[Your assignment]: In the records that follow, find each line with "afterByte" and pull it out.

──────────

-- ==== Sys2Proof/Tests/Slice0.lean ====
section
/-! SUPPORT. Tests of the model: the worked examples of the spec, terms that the well-formedness check refuses, and for each
statement of Certificates/Slice0/Obligations.lean a state and operands that meet the hypotheses of each of its clauses. -/

set_option Elab.async false

namespace Sys2Proof

open Machine

/-! ### Worked examples of the spec -/

/-- CRC-32C of "123456789" (spec/05_host_mailboxes_data_port.md, R98). -/
theorem test_crc32c : crc32c ((List.range 9).map (fun i => BitVec.ofNat 8 (49 + i))) = 0xE3069283 := by decide +kernel

/-- The safety check of "123456789" (spec/21_safety_functions.md, R482). -/
theorem test_safetyCrc : safetyCrc ((List.range 9).map (fun i => BitVec.ofNat 8 (49 + i))) = 0x1697D06A := by decide +kernel

/-- The message of "cell K polls its power state" (spec/05_host_mailboxes_data_port.md). -/
def pollBytes : List Byte := [0x13, 0x01, 0x29, 0, 0, 0, 0, 0, 0, 0xE4, 0x79, 0xE7, 0x68, 0, 0, 0]

/-- That message passes its check, holds ct 0x68E779E400 and is GET_POWER_STATE with sequence 0x0029. -/
theorem test_poll_message : let m := pollBytes ++ wordBytes (crc32c pollBytes)
    let h := msgHdr .host 2 5 m
    msgBad m = none ∧ h.ct = 0x68E779E400 ∧ h.seq = 0x29 ∧ parseCommand h (rd 16 m 0) [] = some (.getPowerState h) :=
  ⟨by decide +kernel, by decide +kernel, by decide +kernel, rfl⟩

/-- T and t_a of "ARM 8 swings a lashing cage" from the rates and displacements of j 0 and j 1
(spec/06_move_queue_interpolation.md). -/
theorem test_move_times : moveTimes [{ q := (4194304 * 128) ^ 2, v := 0x4000 * 0x8000, a := 0x8000 * 0x8000 },
    { q := (1048576 * 128) ^ 2, v := 13107 * 0x8000, a := 0x4000 * 0x8000 }] = (1536000000, 512000000) := by decide +kernel

/-- Where j 0 stands at the stop, and j 0 and j 1 at rest (the same example). -/
theorem test_move_delta : let r := fun (tau : Nat) => ({ t := 1536000000, ta := 512000000, tau := tau * 32768 } : Run)
    (r 614400000).delta { disp := 4194304 } = 1468006 ∧ (r 806344250).delta { disp := 4194304 } = 2254210
    ∧ (r 806344250).delta { disp := 1048576 } = 563552 := by decide +kernel

/-- The velocity words of "a step-driven cage turner", and the ticks of its steps (spec/07_rate_multiplier_chopper.md). -/
theorem test_velocity_words : velocityWord 0 4292608000 50000 10737418 = (85852, 4292608000)
    ∧ velocityWord 4292600000 8593408000 50000 10737418 = (86016, 4300808000)
    ∧ crossing 2147483648 85852 50000 = 25014 := by decide +kernel

/-- The core of "ARM 8 j 0 returns to automatic" (spec/08_loop_engine.md). -/
def exampleCore : CoreRec := { kp := 315392, ki := 384, kd := 4718592, ad := 12288, f := 9, emin := 8, emax := 24 }

/-- Period k of that example: the preset of the integrator. -/
theorem test_core_preset : toBlock 120 = (7864320, 7) ∧
    runCore exampleCore { m := [1600, 92160, 0], e := 19 } 7864320 7 (some 307200) none false
      = { block := { m := [1920, 161280, 4717005], e := 19 }, m := 4915200, e := 19 } := by decide +kernel

/-- Period k+1: the block grows by one bit, and two results round to even. -/
theorem test_core_growth : toBlock 2000 = (8192000, 11) ∧
    runCore exampleCore { m := [1920, 161280, 4717005], e := 19 } 8192000 11 none (some (4300800, -10240000, 10240000)) false
      = { block := { m := [16000, 4392000, 2358878], e := 20 }, m := 7058502, e := 20 }
    ∧ staged false false (convertOut 7058502 20).1 4300800 (-10240000) 10240000 = 5183113 := by decide +kernel
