-- ==== Sys2Proof/Word.lean ====
section
/-! DEFINITION. The word types of the hardware (R12, R97): a byte of the stream, of a queue and of an exemplar
register, and the 16-bit numeric fields of a setup packet. -/

namespace Sys2Proof

/-- One byte: what the framer moves in and out, what a queue holds (R97). -/
abbrev Byte := BitVec 8

/-- A 16-bit numeric field of the setup packet (R141). -/
abbrev Half := BitVec 16

end Sys2Proof
end

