-- ==== Sys2Proof/Machine/Operands.lean ====
section
/-! DEFINITION. Operand assembly and narrowing: masks and truncation (R12, R152), the part of a written value that belongs
to a field and a field's contribution to a read (R151), the endpoint and device lookups (R75, R326), and the keyed stores
in canonical form that hold the topology and the fields of a generic bank. -/

namespace Sys2Proof.Machine

/-- `mask(n) = 2^n - 1` (R12). -/
def mask (n : Nat) : Nat := 2 ^ n - 1

/-- `trunc_n(v) = v mod 2^n` (R12, R152). -/
def trunc (n v : Nat) : Nat := v % 2 ^ n

/-- The part of a written value that belongs to a field: `(trunc_W(v) >> offset) & mask(width)` (R151). -/
def fieldPart (W : Nat) (f : Field) (v : Nat) : Nat := (trunc W v >>> f.offset) &&& mask f.width

/-- The contribution of a field value to a read (R151). -/
def fieldImage (f : Field) (x : Nat) : Nat := x <<< f.offset

/-- `resetOf(f)`: the slice of the register's reset value (R34). -/
def resetOf (r : Register) (f : Field) : Nat := (r.reset >>> f.offset) &&& mask f.width

/-- The register at an offset, if one is declared there (R174). -/
def findRegister (m : List Register) (offset : Int) : Option Register := m.find? fun r => decide (r.index = offset)

/-- `d.endpoint(i)`: the answer until the topology changes (R75). -/
def deviceEndpoint (d : Device) (i : Nat) : Option Endpoint :=
  if i ∈ d.endpoints then some { device := d.ident, index := i } else none

/-- What a device answers after a change of the topology (R353, U24): its next list of indices, or the same one where it
has no other. -/
def nextAnswers (d : Device) : Device :=
  match d.later with
  | [] => d
  | answers :: rest => { d with endpoints := answers, later := rest }

/-- A change of the topology: every device that stays attached may answer otherwise from now on (R353, U24). -/
def topologyChange (m : List (Nat × Device)) : List (Nat × Device) := m.map fun e => (e.1, nextAnswers e.2)

/-- What a keyed store holds at a key. -/
def keyGet {α : Type} (k : Nat) : List (Nat × α) → Option α
  | [] => none
  | (k', v) :: rest => if k = k' then some v else keyGet k rest

/-- The store with one key set, keys kept rising. -/
def keyPut {α : Type} (k : Nat) (v : α) : List (Nat × α) → List (Nat × α)
  | [] => [(k, v)]
  | (k', v') :: rest =>
    if k < k' then (k, v) :: (k', v') :: rest
    else if k = k' then (k, v) :: rest
    else (k', v') :: keyPut k v rest

/-- The store without a key. -/
def keyDrop {α : Type} (k : Nat) (m : List (Nat × α)) : List (Nat × α) := m.filter fun e => decide (e.1 ≠ k)

/-- Canonical form of a keyed store: the keys rise strictly. -/
def keyWf {α : Type} (m : List (Nat × α)) : Bool := decide (m.Pairwise fun a b => a.1 < b.1)

/-- The key of a generic bank's field: number and width together. -/
def userKey (n w : Nat) : Nat := Nat.pair n w

/-- The value of a generic bank's field; a field not listed is 0. -/
def otherGet (k : Nat) (m : List (Nat × Nat)) : Nat := (keyGet k m).getD 0

/-- A generic bank's field set; 0 removes the entry, so that equal contents are equal lists. -/
def otherPut (k v : Nat) (m : List (Nat × Nat)) : List (Nat × Nat) :=
  if v = 0 then keyDrop k m else keyPut k v m

/-- The canonical form of the state's keyed stores. The hardware has no main memory (R90); what stands for it are the
fields of the bank, and the two stores held by key: the topology and the fields of a generic bank. -/
def Memory.wf (s : State) : Bool :=
  keyWf s.dev && keyWf s.bank.val.other && s.bank.val.other.all fun e => decide (e.2 ≠ 0)

end Sys2Proof.Machine
end

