-- ==== Sys2Proof/Machine/Protocol.lean ====
section
/-! DEFINITION. The ProtocolStateMachine operations (44_protocol_state_machine.md). -/

namespace Sys2Proof.Machine

/-- A byte in an unexpected state (R282, R304): reported, answered with 0. -/
def unexpectedByte (b : Byte) (s : State) : Byte × State := (0, s.report (.unexpectedState b))

/-- With single-byte framing the machine is Idle after one data or dummy byte (R286). -/
def afterByte (s : State) : State :=
  match s.par.framing with
  | .singleByte => s.setPsm .idle
  | .untilFrameEnd => s

/-- PSM.DATA in state Writing(t) (R280). -/
def dataByte (t : BitVec 5) (b : Byte) (s : State) : Byte × State :=
  (0, afterByte (bankWrite (t.toNat : Int) 8 b.toNat s))

/-- PSM.DUMMY in state Reading(t) (R281). -/
def dummyByte (t : BitVec 5) (s : State) : Byte × State :=
  ((readByte (t.toNat : Int) s).1, afterByte (readByte (t.toNat : Int) s).2)

/-- PSM.BYTE (R276). -/
def psmByte (b : Byte) (s : State) : Byte × State :=
  match s.psm.state with
  | .idle => (0, command (decodeCommand b) s)
  | .writing t => dataByte t b s
  | .reading t => dummyByte t s

/-- A byte operation's answer: its next state with the byte it returns. -/
def answerByte (r : Byte × State) : Answer := .next (r.2.result (.byte r.1))

/-- PSM.BYTE (R276). -/
def execPsmByte (b : Byte) (s : State) : Answer := answerByte (psmByte b s)

/-- CMD.RD (R279). -/
def execCmdRd (idx : BitVec 5) (s : State) : Answer := .next (command (.rd idx) s)

/-- CMD.WR (R278). -/
def execCmdWr (idx : BitVec 5) (s : State) : Answer := .next (command (.wr idx) s)

/-- PSM.DATA (R280); in another state than Writing the byte is unexpected (R282). -/
def execPsmData (b : Byte) (s : State) : Answer :=
  match s.psm.state with
  | .writing t => answerByte (dataByte t b s)
  | _ => answerByte (unexpectedByte b s)

/-- PSM.DUMMY (R281); in another state than Reading the byte is unexpected (R282). -/
def execPsmDummy (b : Byte) (s : State) : Answer :=
  match s.psm.state with
  | .reading t => answerByte (dummyByte t s)
  | _ => answerByte (unexpectedByte b s)

/-- PSM.FRAMEEND (R283). -/
def execPsmFrameEnd (s : State) : Answer := .next (frameEnd s)

/-- PSM.RESET (R284). -/
def execPsmReset (s : State) : Answer := .next (psmReset s)

end Sys2Proof.Machine
end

──────────

[Result of this task]:
def afterByte (s : State) : State :=
  (0, afterByte (bankWrite (t.toNat : Int) 8 b.toNat s))
  ((readByte (t.toNat : Int) s).1, afterByte (readByte (t.toNat : Int) s).2)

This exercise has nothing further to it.